Run through the data and copy out every line that mentions the word "ended".
BEGIN Data provided
-- ==== Sys2Proof/Certificates/Slice0/Obligations.lean ====
section
/-! DEFINITION. The statements for the provers. A statement that an instruction completes gives the state in which it ends;
`Runs` and `RunsVec` are conditions on the state and the operands alone. -/

open Sys2Proof Sys2Proof.Machine

/-! Encoding (02 R38-R53, 12 R300). -/

/-- The word of every well-formed instruction, with every operand at every value that the encoding admits, decodes to that
instruction (02 R39, R42, R43, R51, 12 R300). -/
def Obligations.EncodeThenDecodeGivesBack : Prop := ∀ i : Instr, Laws.Encoding.Statement i

/-- Nothing else decodes: a word that a slot or the landing decoder accepts is the word of the instruction it answers, so no
bit of an accepted word is dropped and no reserved value is taken for its neighbour (02 R44, R45, R53, 12 R300). -/
def Obligations.DecodeThenEncodeGivesBack : Prop :=
  (∀ slot w i, slot < 6 → w < 2 ^ 64 → decodeSlot slot w = .ok i → i.wf = true ∧ encode i = some (64, w)) ∧
  (∀ w i, w < 2 ^ 16 → decodeTableWord 16 w = some i → i.wf = true ∧ encode i = some (16, w))

/-- Words written out from the encodings of the spec decode to the instructions they stand for: ADDI.S64 s4, s4, 64; LD; VADD;
CPY; BPREP; GODST; PUSHI 1; HOPS. -/
def Obligations.SpecWordsDecode : Prop :=
  decodeSlot 1 0x65F1046000000040 = .ok (.addi ⟨false, 31⟩ 4 4 6 64) ∧
  decodeSlot 2 0xD821C40100000000 = .ok (.ld ⟨false, 2⟩ 7 4 0 4 0 0) ∧
  decodeSlot 3 0x05F0420C00040000 = .ok (.vadd ⟨false, 31⟩ 1 2 3 0 4) ∧
  decodeSlot 5 0x2DF2841460000000 = .ok (.cpy ⟨false, 31⟩ 10 4 5 6) ∧
  decodeSlot 0 0x05F1000000000008 = .ok (.bprep ⟨false, 31⟩ 1 8) ∧
  decodeTableWord 16 0x7400 = some .godst ∧
  decodeTableWord 16 0x0401 = some (.pushi 1) ∧
  decodeTableWord 16 0x5C00 = some (.hops 0)

/-- A slot word that is not a NOP with PI 24 to 30, or with PI 31 and PN 1, is not legal in any slot (02 R39); a memory
instruction of the scalar class is not legal in slot 1, and opcodes 46 to 60 of the vector class are not legal in slot 3
(02 R52, R60). -/
def Obligations.ReservedHeadersAndPlacesRejected : Prop :=
  (∀ slot w, slot < 6 → fld w 58 6 ≠ 0 →
    (24 ≤ fld w 52 5 ∧ fld w 52 5 ≤ 30) ∨ (fld w 52 5 = 31 ∧ fld w 57 1 = 1) →
    ∃ r, r ≤ 3 ∧ decodeSlot slot w = .error r) ∧
  (∀ w, 54 ≤ fld w 58 6 → fld w 58 6 ≤ 57 → decodeSlot 1 w = .error 2) ∧
  (∀ w, 46 ≤ fld w 58 6 → fld w 58 6 ≤ 60 → decodeSlot 3 w = .error 2)

/-! Steps. -/

/-- The next operation of a landing in progress is the one that its halfword decodes to, and the step is that operation's
meaning, then what every step ends with; at position 16 and on a reserved halfword it is ILLEGAL (12 R300, R304).
That nothing moves between two operations of a landing is the model's choice, log entry 35. -/
def Obligations.StepRunsTheLandingOperation : Prop :=
  ∀ s l, s.router.landing = some l → s.device.stopped = false →
    (∀ i, l.pos < 16 → decodeTableWord 16 (ferryOp l.ferry l.pos) = some i → step s = closeStep (exec i s)) ∧
    (16 ≤ l.pos ∨ decodeTableWord 16 (ferryOp l.ferry l.pos) = none →
      step s = .next (((s.landFault l 1).pump).rest).afterStep)

/-- With no landing in progress, the step is the meaning of the agenda's first event at the rest of the agenda; an agenda
that asks a core to issue, or an empty one, is an attempt of that core.
Which agent moves next is the model's choice, log entry 2. -/
def Obligations.StepRunsTheNextMove : Prop :=
  ∀ s, s.router.landing = none → s.device.stopped = false →
    (∀ i rest, s.agenda = .event i :: rest → s.admits i = true → step s = closeStep (exec i { s with agenda := rest })) ∧
    (∀ n rest, s.agenda = .issue n :: rest → step s = closeStep ({ s with agenda := rest }.issueCore exec n)) ∧
    (s.agenda = [] → step s = closeStep ({ s with turn := nextCore s.cores s.turn }.issueCore exec s.turn))

/-- An attempt runs the decoded bundle: where the words at the context's IP decode to a bundle, each of its instructions is
run by its meaning, in the order in which its effects are worked out, and where none is stopped the bundle issues
(10 R251, R252); its partition counts it and its slots (17 R459). The order of the slots is the model's reading, log entries
13 and 14. -/
def Obligations.AttemptRunsTheDecodedBundle : Prop :=
  (∀ (s : State) (core : Nat) (i : BitVec 2) (f : Fetched) (l : List (Nat × Instr)) (t u : State),
    (s.ctxAt core i).efaults = [] →
    let s0 : State := { s with cur := ⟨core, i, 0, none⟩, last := none, ended := false, raised := 0 }
    s0.fetchBundle core (s0.ctxAt core i) = .ok (f, l) →
    runSlots exec s0 (slotOrder l) = .next (t, []) →
    t.ended = false → t.endBundle = .ok u →
    s.attempt exec core i = .issued ((u.countBundle core l).afterBundle core i (s.ctxAt core i).svc)) ∧
  (∀ (s : State) (k : Nat) (i : Instr) (rest : List (Nat × Instr)) (t : State), exec i { s with cur := { s.cur with slot := k }, last := none } = .next t → t.last = none →
    runSlots exec s ((k, i) :: rest) = runSlots exec t rest) ∧
  (∀ (s : State) (core : Nat) (c : Context) (ws : Fetched × List (Nat × Instr)), s.fetchBundle core c = .ok ws →
    ∀ k i, (k, i) ∈ ws.2 → ∃ w, ws.1.slots[k]? = some w ∧ decodeSlot k w = .ok i)

/-- No step stops: every state has a next state, since whatever the spec calls a fault of a program is a trap, a mooring,
a stopped command or a freeze, each of which a next state holds (15 R402, 12 R304, 09 R236).
That no rule stops the machine is the model's reading, log entry 63. -/
def Obligations.EveryStepAnswersNext : Prop := ∀ s, ∃ t, step s = .next t

/-! Reset. -/

/-- What the spec gives at reset: every context Free and out of service mode (15 R400, R401) and no bank armed (02 R58), every
partition entry FREE and the memory zero (14 R378), the log's sizes (08 R211), no landing, no slot, the mooring open.
The zeros of memory are the model's choice and LOGSZ its reading, log entries 5 and 7. -/
def Obligations.ResetLeavesTheNodeEmpty : Prop :=
  (∀ n i, (State.reset.ctxAt n i).st = .free ∧ (State.reset.ctxAt n i).svc = false) ∧
  (∀ n, (State.reset.core n).fis = 0 ∧ (State.reset.core n).log.logc = 0x1B14E0) ∧
  (∀ n, Part.state (State.reset.part n) = 0) ∧
  (∀ a, Mem.read State.reset.mem a = 0) ∧ State.reset.MemOk ∧
  State.reset.router.landing = none ∧ State.reset.router.full = false ∧ ∀ k, look State.reset.router.slots k = none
END Data provided
### Exercise result
    let s0 : State := { s with cur := ⟨core, i, 0, none⟩, last := none, ended := false, raised := 0 }
    t.ended = false → t.endBundle = .ok u →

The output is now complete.